Yen-Chia Hsu, Ting-Hao (Kenneth) Huang, Ting-Yao Hu, Paul Dille, Sean Prendi, Ryan Hoffman, Anastasia Tsuhlares, Randy Sargent, and Illah Nourbakhsh. 2020. Project RISE: Recognizing Industrial Smoke Emissions. arXiv preprint arXiv:2005.06111. https://arxiv.org/abs/2005.06111

This figure shows different types of videos (high-opacity smoke, low-opacity smoke, steam, and steam with smoke).

The following figures show how the I3D model recognizes industrial smoke. The heatmaps (red and yellow areas on top of the images) indicate where the model thinks have smoke emissions. The examples are from the testing set with different camera views, which means that the model never sees these views at the training stage. These visualizations are generated by using the Grad-CAM technique. The x-axis indicates time.

Example of the smoke recognition result.

Example of the smoke recognition result.

Example of the smoke recognition result.

Table of Content

Install Nvidia drivers, cuda, and cuDNN

Disable the nouveau driver.

sudo vim /etc/modprobe.d/blacklist.conf
# Add the following to this file
# Blacklist nouveau driver (for nvidia driver installation)
blacklist nouveau
blacklist lbm-nouveau
options nouveau modeset=0
alias nouveau off
alias lbm-nouveau off

Regenerate the kernel initramfs.

sudo update-initramfs -u
sudo reboot now

Remove old nvidia drivers.

sudo apt-get remove --purge '^nvidia-.*'
sudo apt-get autoremove

If using a desktop version of Ubuntu (not the server version), run the following:

sudo apt-get install ubuntu-desktop # only for desktop version, not server version

Install cuda and the nvidia driver. Documentation can be found on Nvidia's website.

sudo apt install build-essential
sudo apt-get install linux-headers-$(uname -r)
wget https://developer.nvidia.com/compute/cuda/10.1/Prod/local_installers/cuda_10.1.168_418.67_linux.run
sudo sh cuda_10.1.168_418.67_linux.run

Check if Nvidia driver is installed.

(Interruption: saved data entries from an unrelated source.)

/-- The sections of a microcode image: type, flight, step, first address, count, and the payload's offset; none where the image
does not fit (R377 to R379). `n` bounds the sections. -/
def ucSections (img : List Byte) : Nat → Nat → Option (List (Nat × Nat × Nat × Nat × Nat × Nat))
  | 0, _ => some []
  | n + 1, off =>
    let w := leAt img off 4
    let ty := fld w 0 8
    let first := leAt img (off + 4) 2
    let count := leAt img (off + 6) 2
    let len := leAt img (off + 8) 4
    let size := if ty = 2 then 48 else 4
    let room := match ty with | 1 => 2048 | 2 => 512 | _ => 1
    if ty = 0 || ty > 3 || len ≠ count * size || first + count > room || off + 16 + len > img.length || fld w 9 5 ≥ flightLen (fld w 8 1) then none
    else (ucSections img n (off + 16 + len)).map (fun l => (ty, fld w 8 1, fld w 9 5, first, count, off + 16) :: l)

/-- The image's header fits the device. -/
def ucHeaderOk (s : State) (img : List Byte) : Bool :=
  leAt img 0 4 == 0x43555A47 && leAt img 4 2 == 1 && leAt img 6 2 == 0x6400 && leAt img 8 4 == img.length &&
  fld (leAt img 0x20 4) 0 4 ≤ rdF s Reg.GL_ID 20 4 &&
  leAt img 0x3C 4 == crc32c (img.take 0x3C ++ [0, 0, 0, 0] ++ img.drop 0x40)

/-- The control stores that an image describes, in both banks. -/
def ucStores (img : List Byte) (secs : List (Nat × Nat × Nat × Nat × Nat × Nat)) : AMap Nat :=
  secs.foldl (fun m e => match e with
    | (ty, fl, k, first, count, off) =>
      let size := if ty = 2 then 48 else 4
      let base := match ty with | 1 => 0 | 2 => 2048 | _ => 2560
      (List.range count).foldl (fun m j =>
        let v := leAt img (off + j * size) size
        [0, 1].foldl (fun m b => aset m (ucKey fl k b (base + first + j)) v) m) m) []

/-- Ozelm loads the microcode of the firmware image into both banks of every stair and the golden copy (R376); none where the
image cannot be loaded. -/
def loadMicrocode (s : State) : Option State :=
  match (imgSections s (activeImage s)).find? (fun d => d.1 == 4) with
  | some (_, off, len, _) =>
    let img := flashGet s (activeImage s + off) len
    if !ucHeaderOk s img then none else
    (ucSections img (leAt img 0xC 4) 64).map (fun secs =>
      let m := ucStores img secs
      let s := (List.range 9).foldl (fun s p => stairUpd s p (fun x => { x with uc := m })) s
      { s with golden := { s.golden with uc := m } })
  | none => none

/-- The tiller sections of the image enter the firmware region. -/
def loadFirmware (s : State) : State :=
  (imgSections s (activeImage s)).foldl (fun s d => match d with
    | (ty, off, len, load) => if ty = 2 && load + len ≤ fwBytes s then store s (fwBase + load) (flashGet s (activeImage s + off) len) else s) s

/-- Units of a kind that fail their self-test are DEAD; a spare serves the lowest role that they leave (R679, R596). -/
def startUnits (s : State) (k : Nat) (failed : List Nat) : State :=
  let bad := (unitsOf k).filter (fun u => failed.contains u)
  let s := bad.foldl (fun s u => setUnitCause (setUnitRole (setUnitState s u 5) u 0x3F) u 4) s
  ((bad.map (· - kindBase k)).filter (· < kindRoles k)).foldl (fun s r =>
    match (unitsOf k).find? (fun x => unitState s x == 2) with
    | some p => setUnitRole (setUnitState s p 1) p r
    | none => raise s 0x983 [(4, k), (4, r)]) s

/-- Stage 3 to 4: the image's sections are checked and loaded; tillers that pass their self-test are released. -/
def bootTillers (s : State) (failed : List Nat) : State :=
  if imageCheck s (activeSlot s) ≠ STS_OK then bootStop s else
  match loadMicrocode (loadFirmware s) with
  | none => bootStop s
  | some s =>
    let s := startUnits s 1 failed
    let live := (List.range 34).filter (fun t => unitState s (16 + t) == 1 || unitState s (16 + t) == 2)
    if live.isEmpty then bootStop s else
    setStage (live.foldl (fun s t =>
      let r := if unitState s (16 + t) = 1 then unitRole s (16 + t) else 0x3F
      releaseTiller s t r r) s) 4

/-- The test vectors of the image, run on a stair in discard mode: every outcome matches (R599). -/
def vectorsPass (s : State) (p : Nat) : Bool :=
  match (imgSections s (activeImage s)).find? (fun d => d.1 == 5) with
  | some (_, off, len, _) =>
    (List.range (len / 704)).all (fun i =>
      let v := flashGet s (activeImage s + off + 704 * i) 704
      match probeVec s p v with
      | (_, md, c) => !c.gone && probeMatch v md (intentSig (c.shed ++ c.intents)))
  | none => true

/-- What the registers of stairs and engines show of their units. -/
def showUnits (s : State) : State :=
  let s := (List.range 9).foldl (fun s p =>
    let v := match unitState s p with
      | 1 => 2 + 4 * unitRole s p
      | 2 => 0xF * 4
      | _ => 1 + 0xF * 4
    [0, 1].foldl (fun s fl => wrF s (Reg.STA_RET_STATUS p fl) 0 7 v) s) s
  (List.range 9).foldl (fun s e => wrF s Reg.CY_LA_STATUS e 1 (b2n (unitState s (64 + e) == 1))) s

/-- READY sets (R89, R121, R654): Device Readiness Status goes to every link that is up, and after a cold boot the boot is counted
and a pending image committed. -/
def bootReady (s : State) : State :=
  let s := setStage (wrF s Reg.GL_DEVICE_READY 0 1 1) 5
  let s := raise s 0x013 [(4, 5)]
  let s := ((List.range 16).filter (fun l => linkUp s l)).foldl (fun s l => emit s (.linkMsg l "DRS" [])) s
  if s.oz.cold then
    let s := bump s Reg.OZ_BOOT_CNT
    if bootPending s then (fwCommit s).1 else s
  else s

/-- Stage 4 to 5: stair and engine self-tests, and the calibration of fabric time. -/
def bootStairs (s : State) (r : BootRes) : State :=
  let badStairs := (List.range 9).filter (fun p => r.failed.contains p || !vectorsPass s p)
  let s := startUnits s 0 badStairs
  if (List.range 9).all (fun p => unitState s p ≠ 1 && unitState s p ≠ 2) then bootStop s else
  let s := showUnits (startUnits s 2 r.failed)
  let s := ((unitsOf 0) ++ (unitsOf 1) ++ (unitsOf 2)).foldl (fun s u => if unitState s u = 1 || unitState s u = 2 then beat s u else s) s
  let s := match r.calFail with
    | none => wrF s Reg.FT_STATUS 2 1 1
    | some u => raise s 0x108 [(4, u)]
  bootReady s

/-- STARTUP_STAGE (R677, R679): the stage under way ends, as the parts answer. A start-up that a thermal trip holds, or a supply
reset, does not move. -/
def execStartupStage (r : BootRes) (s : State) : Host.Outcome State Fault Refusal :=
  .next (if !s.oz.good || s.oz.down.isSome || s.oz.tripped || s.oz.restart.isSome then s else
    let stage := rdF s Reg.GL_BOOT_STAGE 0 4
    if stage ≥ 5 then s
    else if !ozRunning s then bootRom s
    else match stage with
      | 1 => setStage s 2
      | 2 => bootTrain s r.dens
      | 3 => bootTillers s r.failed
      | 4 => bootStairs s r
      | _ => s)

end Sys2Proof.Machine
end

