/-- What an access does, by its row. -/
def busRow (s : State) (x : Access) : State :=
  match x.row with
  | 0 =>
    if (nvmeBar s x.req x.off).isSome || (prelOff x.req x.off).isSome || (access s x.req x.off).isNone ||
        accIs s x.req x.off (fun a => a.ali == 0 && pairOf a.reg == 0 && !indReg a.reg) then busWrite s x.req x.off x.be x.v x.env else s
  | 1 => if accIs s x.req x.off (fun a => a.ali == 0 && pairOf a.reg == 1) then busWrite s x.req x.off x.be x.v {} else s
  | 2 => if accIs s x.req x.off (fun a => a.ali == 0 && pairOf a.reg == 2) then busWrite s x.req x.off x.be x.v {} else s
  | 3 => if accIs s x.req x.off (fun a => a.ali ≠ 0) then busWrite s x.req x.off x.be x.v {} else s
  | 4 => if rbit x.v 0 then busWrite s x.req Reg.FT_STEP_CTL x.be x.v x.env else s
  | 5 =>
    match indOf s x.req x.off 0x3F10 with
    | some k => if mayReach s x.req (x.off % 0x4000000) then indRead s x.req k true else notReached s x.req
    | none =>
      (match nvmeBar s x.req x.off, access s x.req x.off with
       | none, some a => if a.ali = 0 && !a.snap && ownRead a.reg then s else readRow s x.req x.off
       | _, _ => readRow s x.req x.off)
  | 6 => if accIs s x.req x.off (fun a => a.ali == 0 && !a.snap && isRc a.reg) then readRow s x.req x.off else s
  | 7 =>
    match indOf s x.req x.off 0x3F04 with
    | some k => if mayReach s x.req (x.off % 0x4000000) then indRead s x.req k false else notReached s x.req
    | none => s
  | 8 =>
    match indOf s x.req x.off 0x3F04 with
    | some k => gate s x.req x.be (x.off % 0x4000000) false (fun s => indDataPut s x.req k x.v)
    | none => s
  | _ =>
    match indOf s x.req x.off 0x3F10 with
    | some k => gate s x.req x.be (x.off % 0x4000000) false (fun s => indCmd s x.req k x.v)
    | none => s

/-- A write of the requester waits for an indirect domain, or an access waits behind one. -/
def indWaits (s : State) (req : Requester) : Bool :=
  s.acc.later.any (fun x => decide (x.req = req)) || s.acc.ind.any (fun e => e.2.waiting.any (fun o => decide (o.owner = some req)))

/-- An access takes effect, or is held until the earlier writes of its requester have (R60). -/
def inOrder (s : State) (x : Access) : State :=
  if indWaits s x.req then { s with acc := { s.acc with later := s.acc.later ++ [x] } } else busRow s x

/-- The held accesses whose requester waits no longer take effect, in order of arrival. -/
def runLater (s : State) : State := s.acc.later.foldl inOrder { s with acc := { s.acc with later := [] } }

/-- REGISTER_WRITE (R63): a write at a register's own offset, of a register that is no half of a pair and in no IND_ set's data
or command, of a gallery page or of the MSI-X table. -/
def execRegisterWrite (req : Requester) (off be : Nat) (v : W32) (env : Env) (s : State) : Host.Outcome State Fault Refusal :=
  .next (inOrder s { row := 0, req := req, off := off, be := be, v := v, env := env })
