-- ==== Sys2Proof/Certificates/Slice0/Obligations.lean ====
section
/-! DEFINITION. Obligations.lean: the statements about the model, for the provers. -/

section
open Sys2Proof Sys2Proof.Machine

/-- A step with a command at the front of the queue is that command's exec on the state whose queue is the rest. -/
def Obligations.StepRunsFront : Prop :=
  ∀ (c : Instr) (rest : List Instr) (s : State),
    step { s with pending := c :: rest } = exec c { s with pending := rest }

/-- Writes of plain registers, of LO and HI halves, and through aliases complete with the effects of R3, R63, R66 and R67. -/
def Obligations.RegisterWritesComplete : Prop :=
  (∀ (s : State) (req : Requester) (off r : Nat) (v : W32) (env : Env) (d : RegDef),
    Means s req off r → regDef r = some d → d.pair = 0 → d.guarded = false → indReg r = false →
    (blockOf r = 37 ∨ blockOf r = 38 ∨ blockOf r = 41 ∨ ∃ k < 4, r = Reg.GL_SCRATCH k) → (d.rw ≠ 0 ∨ d.w1c ≠ 0) →
    Passes s req (gateOff r off) false →
    ∃ t, exec (.registerWrite req off 15 v env) s = .next t ∧
      (∀ k < 32, (rd t r).toNat.testBit k =
        ((if d.rw.testBit k then v.toNat.testBit k else (rd s r).toNat.testBit k) && !(v.toNat.testBit k && d.w1c.testBit k))) ∧
      (∀ x, x ≠ r → rd t x = rd s x) ∧ Keeps [.regs] s t) ∧
  (∀ (s : State) (req : Requester) (off r : Nat) (v : W32),
    Means s req off r → pairOf r = 1 → indReg r = false → deadReg r = false → r < 0x10000000 → (r = Reg.GL_SNAP_AT_LO → autoSnap s = false) →
    ((regDef r).map (fun d => d.guarded)) = some false → Passes s req (gateOff r off) false →
    ∃ t, exec (.loRegisterWrite req off 15 v) s = .next t ∧ accGet t.acc.held req r = some v ∧ Keeps [.acc] s t) ∧
  (∀ (s : State) (req : Requester) (off r : Nat) (v lo : W32),
    Means s req off r → (r = Reg.GL_SNAP_MASK_HI ∨ r = Reg.FT_PTM_OFFSET_HI ∨ r = Reg.FT_STEP_VAL_HI) →
    accGet s.acc.held req (r - 4) = some lo → Passes s req (gateOff r off) false →
    ∃ t, exec (.hiRegisterWrite req off 15 v) s = .next t ∧ rd t (r - 4) = lo ∧ rd t r = v ∧
      accGet t.acc.held req (r - 4) = none ∧ (∀ x, x ≠ r → x ≠ r - 4 → rd t x = rd s x) ∧ Keeps [.regs, .acc] s t) ∧
  (∀ (s : State) (req : Requester) (off k a : Nat) (v : W32),
    prelOff req off = none → nvmeBar s req off = none → indWaits s req = false → k < 4 → a ≠ 0 →
    access s req off = some { reg := Reg.GL_SCRATCH k, ali := a } → Passes s req (gateOff (Reg.GL_SCRATCH k) off) false →
    ∃ t, exec (.aliasWrite req off 15 v) s = .next t ∧
      rd t (Reg.GL_SCRATCH k) = (match a with
        | 1 => rd s (Reg.GL_SCRATCH k) ||| v
        | 2 => rd s (Reg.GL_SCRATCH k) &&& ~~~v
        | _ => rd s (Reg.GL_SCRATCH k) ^^^ v) ∧
      (∀ x, x ≠ Reg.GL_SCRATCH k → rd t x = rd s x) ∧ Keeps [.regs] s t)
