-- ==== Sys2Proof/Laws/Frame1.lean ====
section
/-! SUPPORT. Laws/Frame1.lean: frames: the shared operations over one part of the state. -/
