-- ==== Sys2Proof/Laws/Frame2.lean ====
section
/-! SUPPORT. Laws/Frame2.lean: frames: operations over several parts: tables, rings, channels, start-up. -/
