-- ==== Sys2Proof/Laws/Frame3.lean ====
section
/-! SUPPORT. Laws/Frame3.lean: frames: channels, queues and descriptors. -/
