-- ==== Sys2Proof/Laws/Frame6.lean ====
section
/-! SUPPORT. Laws/Frame6.lean: frames: what each command leaves alone. -/

namespace Sys2Proof.Machine
set_option linter.all false
theorem accEffect_k {s t : State} {req a v env} {eff : State → Requester → Nat → W32 → Env → State}
    (h : Kept butPending s t) (k : ∀ u r x w e, Kept butPending s u → Kept butPending s (eff u r x w e)) :
    Kept butPending s (accEffect t req a v env eff) := by
  unfold accEffect
  apply Kept.ite (k _ _ _ _ _ h)
  apply Kept.ite
  · exact Kept.by' (pairAlias_k _ _ _ _) h rfl
  · exact k _ _ _ _ _ h

theorem busWith_k {s t : State} {req off be v env} {eff : State → Requester → Nat → W32 → Env → State}
    (h : Kept butPending s t) (k : ∀ u r x w e, Kept butPending u (eff u r x w e)) :
    Kept butPending s (busWith eff t req off be v env) := by
  unfold busWith
  split
  · exact Kept.by' (barWrite_k _ _ _ _ _) h rfl
  · rename_i a _
    have hg : ∀ o r g b, Kept butPending s (withOwn t o r (fun s => gate s req be g b (fun s => accEffect s req a v env eff))) :=
      fun o r g b => withOwn_k h (fun u => gate_k Kept.refl (fun w hw => accEffect_k hw (fun u r x w e hu => hu.after (k u r x w e) rfl)) rfl) rfl
    apply Kept.ite h
    apply Kept.ite
    · apply Kept.ite
      · exact Kept.by' (notReached_k _ _) h rfl
      · apply Kept.ite
        · exact Kept.by' (badAccess_k _ _ _) h rfl
        · exact accEffect_k h (fun u r x w e hu => hu.after (k u r x w e) rfl)
    · apply Kept.ite
      · exact Kept.by' (wrF_k _ _ _ _ _) (hg _ _ _ _) rfl
      · exact hg _ _ _ _
theorem ozEffect_k (s : State) (a1) (a2) (a3) : Kept [.regs, .ev, .mem, .host, .ch, .slices, .stairs, .unit, .oz, .cy, .rm, .sv, .out, .draws] s (ozEffect s a1 a2 a3) := by
  unfold ozEffect
  try dsimp -proj only
  repeat' first
    | with_reducible assumption
    | with_reducible apply Kept.refl
    | with_reducible apply Kept.ite
    | with_reducible apply Kept.by' (mbWrite_k _ _ _)
    | with_reducible apply Kept.by' (regStore_k _ _ _)
    | apply rfl
    | (with_reducible refine Kept.by' (by with_reducible assumption) ?_ ?_)
    | split
theorem plainEffect_k (s : State) (a1) (a2) (a3) (a4) : Kept butPending s (plainEffect s a1 a2 a3 a4) := by
  unfold plainEffect
  try dsimp -proj only
  repeat' first
    | with_reducible assumption
    | with_reducible apply Kept.refl
    | with_reducible apply Kept.ite
    | with_reducible apply Kept.by' (badAccess_k _ _ _)
    | with_reducible apply Kept.by' (loHold_k _ _ _ _)
    | with_reducible apply Kept.by' (laneOverrun_k _ _ _)
    | with_reducible apply Kept.by' (unitCmdWrite_k _ _)
    | with_reducible apply Kept.by' (regStore_k _ _ _)
    | with_reducible apply Kept.by' (glEffect_k _ _ _ _)
    | with_reducible apply Kept.by' (hfEffect_k _ _ _ _ _)
    | with_reducible apply Kept.by' (rpEffect_k _ _ _ _ _ _)
    | with_reducible apply Kept.by' (enEffect_k _ _ _ _ _ _)
    | with_reducible apply Kept.by' (staEffect_k _ _ _ _ _ _)
    | with_reducible apply Kept.by' (scEffect_k _ _ _)
    | with_reducible apply Kept.by' (tilEffect_k _ _ _ _ _ _)
    | with_reducible apply Kept.by' (gmEffect_k _ _ _ _)
    | with_reducible apply Kept.by' (slEffect_k _ _ _ _ _)
    | with_reducible apply Kept.by' (lnEffect_k _ _ _ _ _ _)
    | with_reducible apply Kept.by' (indCmd_k _ _ _ _)
    | with_reducible apply Kept.by' (indDataPut_k _ _ _ _)
    | with_reducible apply Kept.by' (ftEffect_k _ _ _ _)
    | with_reducible apply Kept.by' (ozEffect_k _ _ _ _)
    | with_reducible apply Kept.by' (ldTmEffect_k _ _ _ _)
    | with_reducible apply Kept.by' (ksEffect_k _ _ _)
    | with_reducible apply Kept.by' (hiCommit_k _ _ _)
    | with_reducible apply Kept.by' (tilHi_k _ _ _)
    | dsimp only
    | apply rfl
    | (with_reducible refine Kept.by' (by with_reducible assumption) ?_ ?_)
    | split
theorem ractFire_k (s : State) (a1) (a2) (a3) : Kept butPending s (ractFire s a1 a2 a3).1 := by
  unfold ractFire
  dsimp -proj only
  have hl : Kept butPending s (lateMark s a1 false) := Kept.by' (lateMark_k _ _ _) Kept.refl rfl
  apply Kept.ite1
  · apply Kept.by' (raise_k _ _ _) _ rfl
    apply Kept.by' (wrF_k _ _ _ _ _) _ rfl
    exact Kept.by' (wrF_k _ _ _ _ _) hl rfl
  · apply busWith_k
    · apply Kept.ite
      · apply Kept.by' (wrF_k _ _ _ _ _) _ rfl
        apply Kept.by' (wrF_k _ _ _ _ _) _ rfl
        exact Kept.by' (wrF_k _ _ _ _ _) hl rfl
      · apply Kept.by' (wrF_k _ _ _ _ _) _ rfl
        exact Kept.by' (wrF_k _ _ _ _ _) hl rfl
    · intro u r x w e; exact plainEffect_k _ _ _ _ _

theorem itemFire_k (s : State) (a1) (a2) : Kept butPending s (itemFire s a1 a2).1 := by
  cases a1 <;> unfold itemFire <;> dsimp only
  · exact Kept.ite1 (ractFire_k _ _ _ _) Kept.refl
  · split
    · exact Kept.set_time (Kept.by' (snapAtFire_k s true) Kept.refl rfl) rfl
    · exact Kept.refl
  · split
    · exact Kept.by' (commitNow_k s true) Kept.refl rfl
    · exact Kept.by' (sheafUpd_k s (fun y => { y with late := true })) Kept.refl rfl
  · exact Kept.by' (depLate_k s _) Kept.refl rfl
  · exact Kept.by' (timerLate_k s _ _ _) Kept.refl rfl
  · exact Kept.by' (deadlineLate_k s _ _) Kept.refl rfl
  · exact Kept.by' (u := (epochFire s true).1) (epochFire_k s true) Kept.refl rfl
theorem passItems_k (s : State) (a1) (a2) (a3) : Kept butPending s (passItems s a1 a2 a3) := by
  unfold passItems
  dsimp -proj only
  refine Kept.set_time ?_ rfl
  apply Kept.by' (stepLate_k _ _) _ rfl
  apply Kept.foldl1
  · exact Kept.by' (depsLate_k _ _ _) Kept.refl rfl
  · intro u x hu
    exact hu.after (itemFire_k _ _ _) rfl
theorem stepApply_k (s : State) (a1) (a2) (a3) (a4) : Kept butPending s (stepApply s a1 a2 a3 a4) := by
  have hb : Kept butPending s (bump s Reg.FT_STEP_GEN) := Kept.by' (bump_k _ _ _) Kept.refl rfl
  have hr : ∀ u e d, Kept butPending s u → Kept butPending s (raise u e d) := fun u e d hu => Kept.by' (raise_k _ _ _) hu rfl
  unfold stepApply
  dsimp only
  apply Kept.ite
  · refine Kept.after (hr _ _ _ ?_) (passItems_k _ _ _ _) rfl
    exact Kept.ite hb (Kept.set_time hb rfl)
  · apply hr
    exact Kept.ite hb (Kept.set_time hb rfl)

theorem stepCtl_k (s : State) (a1) (a2) : Kept butPending s (stepCtl s a1 a2) := by
  have h : Kept butPending s (wrN s Reg.FT_STEP_CTL (mergeWord (rdN s Reg.FT_STEP_CTL) 2 8 a1.toNat)) := Kept.by' (wrN_k _ _ _) Kept.refl rfl
  unfold stepCtl
  dsimp only
  apply Kept.ite h
  apply Kept.ite
  · exact Kept.by' (wrF_k _ _ _ _ _) h rfl
  · apply Kept.ite
    · exact Kept.by' (wrF_k _ _ _ _ _) h rfl
    · exact h.after (stepApply_k _ _ _ _ _) rfl
theorem regEffect_k (s : State) (a1) (a2) (a3) (a4) : Kept butPending s (regEffect s a1 a2 a3 a4) := by
  unfold regEffect
  exact Kept.ite (stepCtl_k _ _ _) (plainEffect_k _ _ _ _ _)
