/-- With no record lost before it the delivery of a record is all that happens. -/
theorem exec_eventDeliver {s t : State} {e : EvRec} (he : nextRec s = some e) (ht : deliver { s with ev := { s.ev with queue := s.ev.queue.erase e } } e = t)
    (hl : t.ev.lost = 0) : exec .eventDeliver s = .next t := by
  refine congrArg Host.Outcome.next ?_
  simp only [he, ht, hl, if_true]

/-! Rate limits (R688). -/

section
variable {s : State} {src key : Nat} {w : LimWin} (hw : aget s.ev.wins (winKey src key) = some w) (ho : winOver s w = true)
include hw ho

theorem exec_rateLimitWindow_counted (hc : 0 < w.count) : exec (.rateLimitWindow src key) s = .next (raiseWin s src key w.count w.time w.last) := by
  refine congrArg Host.Outcome.next ?_
  simp only [hw, ho, Bool.not_true, Bool.false_eq_true, if_false, gt_iff_lt, hc, if_true]
theorem exec_rateLimitWindow_quiet (hc : w.count = 0) :
    exec (.rateLimitWindow src key) s = .next { s with ev := { s.ev with wins := adel s.ev.wins (winKey src key) } } := by
  refine congrArg Host.Outcome.next ?_
  simp only [hw, ho, hc, Bool.not_true, Bool.false_eq_true, if_false, gt_iff_lt, Nat.lt_irrefl]

end

/-! Telemetry rings and hit arrays (R618, R621). -/

theorem exec_tmRingBind {s : State} {req : Requester} {r : Nat} (hr : r < 16) (hp : Passes s req (Reg.LD_TM_CFG_CTL r) false) (v : W32) :
    exec (.tmRingBind req 15 r v) s = .next (tmCtlWrite s r v) := congrArg Host.Outcome.next ((if_pos hr).trans (gate_open hp))

/-- A refused binding shows its cause and its ring. -/
def tmRefuse (s : State) (r c : Nat) : State := wrF (wrF (wrF s Reg.LD_TM_STATUS 0 1 1) Reg.LD_TM_STATUS 1 3 c) Reg.LD_TM_STATUS 4 4 r

section
variable {s : State} {r : Nat} {v : W32}

theorem tmCtlWrite_refused {c : Nat} (h0 : rbit v 0 = true) (hc : tmRefused s r (rfld v 1 2) = some c) :
    tmCtlWrite s r v = tmRefuse (plainWrite s (Reg.LD_TM_CFG_CTL r) 7 (v &&& 6)) r c := by
  simp only [tmCtlWrite, h0, hc, if_true]; rfl
theorem tmCtlWrite_binds (h0 : rbit v 0 = true) (hc : tmRefused s r (rfld v 1 2) = none) : tmCtlWrite s r v = plainWrite s (Reg.LD_TM_CFG_CTL r) 7 v := by
  simp only [tmCtlWrite, h0, hc, if_true]
theorem tmCtlWrite_unbinds (h0 : rbit v 0 = false) (hh : rdF s Reg.LD_RH_STATUS 0 1 = 0) : tmCtlWrite s r v = plainWrite s (Reg.LD_TM_CFG_CTL r) 7 v := by
  simp only [tmCtlWrite, h0, hh, Nat.reduceEqDiff, decide_false, Bool.and_false, Bool.false_and, Bool.false_eq_true, if_false]
/-- A ring that a running rehearsal names stays bound. -/
theorem tmCtlWrite_rehearsed (h0 : rbit v 0 = false) (hh : rdF s Reg.LD_RH_STATUS 0 1 = 1) (hr : rdN s Reg.LD_RH_RING = tmHandle s r) (hb : tmBound s r = true) :
    tmCtlWrite s r v = tmRefuse s r 5 := by
  simp only [tmCtlWrite, h0, hh, hr, hb, decide_true, Bool.and_self, Bool.false_eq_true, if_false, if_true]; rfl

end

section
variable {s : State} {req : Requester} {p t k : Nat} {v : W32} (hp : p < 9) (ht : t < 62) (hg : Passes s req (Reg.STA_TBL_HITARR p t) false) (hk : tblKind s p t = k)
include hp ht hg hk
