-- ==== Sys2Proof/Machine/Core.lean ====
section
/-! DEFINITION. The machine as the host takes it. -/

def Sys2Proof.core : Host.Core :=
  { State := Sys2Proof.Machine.State, Fault := Sys2Proof.Machine.Fault, Refusal := Sys2Proof.Machine.Refusal,
    step := Sys2Proof.Machine.step, reset := Sys2Proof.Machine.State.reset }
end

Should be no nouveau.

sudo nvidia-smi
dpkg -l | grep -i nvidia
lsmod | grep -i nvidia
lspci | grep -i nvidia
lsmod | grep -i nouveau
dpkg -l | grep -i nouveau

Add cuda runtime library.

sudo bash -c "echo /usr/local/cuda/lib64/ > /etc/ld.so.conf.d/cuda.conf"
sudo ldconfig

Add cuda environment path.

sudo vim /etc/environment
# add :/usr/local/cuda/bin (including the ":") at the end of the PATH="/[some_path]:/[some_path]" string (inside the quotes)
sudo reboot now

Check cuda installation.

cd /usr/local/cuda/samples
sudo make
cd /usr/local/cuda/samples/bin/x86_64/linux/release
./deviceQuery

Install cuDNN. Documentation can be found on Nvidia's website. Visit Nvidia's page to download cuDNN to your local machine. Then, move the file to the Ubuntu server.

rsync -av /[path_on_local]/cudnn-10.1-linux-x64-v7.6.0.64.tgz [user_name]@[server_name]:[path_on_server]
ssh [user_name]@[server_name]
cd [path_on_server]
sudo tar -xzvf cudnn-10.1-linux-x64-v7.6.0.64.tgz
sudo cp cuda/include/cudnn.h /usr/local/cuda/include
sudo cp cuda/lib64/libcudnn* /usr/local/cuda/lib64
sudo chmod a+r /usr/local/cuda/include/cudnn.h /usr/local/cuda/lib64/libcudnn*

Setup this tool

Install conda. This assumes that Ubuntu is installed. A detailed documentation is here. First visit here to obtain the downloading path. The following script install conda for all users:

wget https://repo.continuum.io/miniconda/Miniconda3-4.7.12.1-Linux-x86_64.sh
sudo sh Miniconda3-4.7.12.1-Linux-x86_64.sh -b -p /opt/miniconda3

sudo vim /etc/bash.bashrc
# Add the following lines to this file
export PATH="/opt/miniconda3/bin:$PATH"
. /opt/miniconda3/etc/profile.d/conda.sh

source /etc/bash.bashrc

For Mac OS, I recommend installing conda by using Homebrew.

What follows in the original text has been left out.